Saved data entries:
********************

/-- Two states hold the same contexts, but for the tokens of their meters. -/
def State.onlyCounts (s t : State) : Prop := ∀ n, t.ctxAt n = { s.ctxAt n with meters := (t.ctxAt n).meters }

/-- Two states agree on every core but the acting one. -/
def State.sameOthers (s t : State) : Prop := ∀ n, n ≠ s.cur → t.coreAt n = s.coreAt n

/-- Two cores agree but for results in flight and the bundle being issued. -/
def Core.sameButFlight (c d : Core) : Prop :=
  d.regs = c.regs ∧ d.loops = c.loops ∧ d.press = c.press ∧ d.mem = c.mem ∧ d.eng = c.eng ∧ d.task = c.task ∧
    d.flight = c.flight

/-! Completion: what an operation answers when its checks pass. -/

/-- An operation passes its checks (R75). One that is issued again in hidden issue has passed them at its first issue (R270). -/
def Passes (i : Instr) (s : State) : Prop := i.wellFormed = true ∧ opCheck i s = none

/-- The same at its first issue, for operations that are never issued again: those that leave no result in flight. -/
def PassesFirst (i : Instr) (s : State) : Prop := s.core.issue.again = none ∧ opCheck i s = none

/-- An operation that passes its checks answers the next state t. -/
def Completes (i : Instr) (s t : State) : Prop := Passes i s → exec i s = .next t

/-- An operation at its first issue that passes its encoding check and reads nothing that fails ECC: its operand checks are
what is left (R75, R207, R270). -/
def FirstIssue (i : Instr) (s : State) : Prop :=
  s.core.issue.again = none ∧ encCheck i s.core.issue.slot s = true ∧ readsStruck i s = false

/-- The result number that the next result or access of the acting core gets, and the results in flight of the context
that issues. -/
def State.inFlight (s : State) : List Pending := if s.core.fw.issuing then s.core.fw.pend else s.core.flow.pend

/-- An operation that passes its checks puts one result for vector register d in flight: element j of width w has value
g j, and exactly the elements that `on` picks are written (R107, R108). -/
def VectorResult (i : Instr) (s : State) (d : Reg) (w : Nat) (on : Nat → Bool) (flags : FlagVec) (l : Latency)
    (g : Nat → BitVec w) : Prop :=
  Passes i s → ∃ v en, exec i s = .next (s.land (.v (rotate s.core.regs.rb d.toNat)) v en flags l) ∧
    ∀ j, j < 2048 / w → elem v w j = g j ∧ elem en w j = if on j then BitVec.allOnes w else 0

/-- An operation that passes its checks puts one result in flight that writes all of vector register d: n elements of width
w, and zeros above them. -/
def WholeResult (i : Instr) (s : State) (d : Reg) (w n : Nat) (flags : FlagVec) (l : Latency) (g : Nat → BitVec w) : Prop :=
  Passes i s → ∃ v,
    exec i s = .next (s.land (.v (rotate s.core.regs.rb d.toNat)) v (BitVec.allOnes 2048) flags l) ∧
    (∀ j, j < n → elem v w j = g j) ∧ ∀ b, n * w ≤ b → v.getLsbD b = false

********************

Which lines above run from the one containing "operand checks are" to the one containing "g j, and exactly"? Give them again exactly, both ends included.

/-- An operation at its first issue that passes its encoding check and reads nothing that fails ECC: its operand checks are
what is left (R75, R207, R270). -/
def FirstIssue (i : Instr) (s : State) : Prop :=
  s.core.issue.again = none ∧ encCheck i s.core.issue.slot s = true ∧ readsStruck i s = false

/-- The result number that the next result or access of the acting core gets, and the results in flight of the context
that issues. -/
def State.inFlight (s : State) : List Pending := if s.core.fw.issuing then s.core.fw.pend else s.core.flow.pend

/-- An operation that passes its checks puts one result for vector register d in flight: element j of width w has value
g j, and exactly the elements that `on` picks are written (R107, R108). -/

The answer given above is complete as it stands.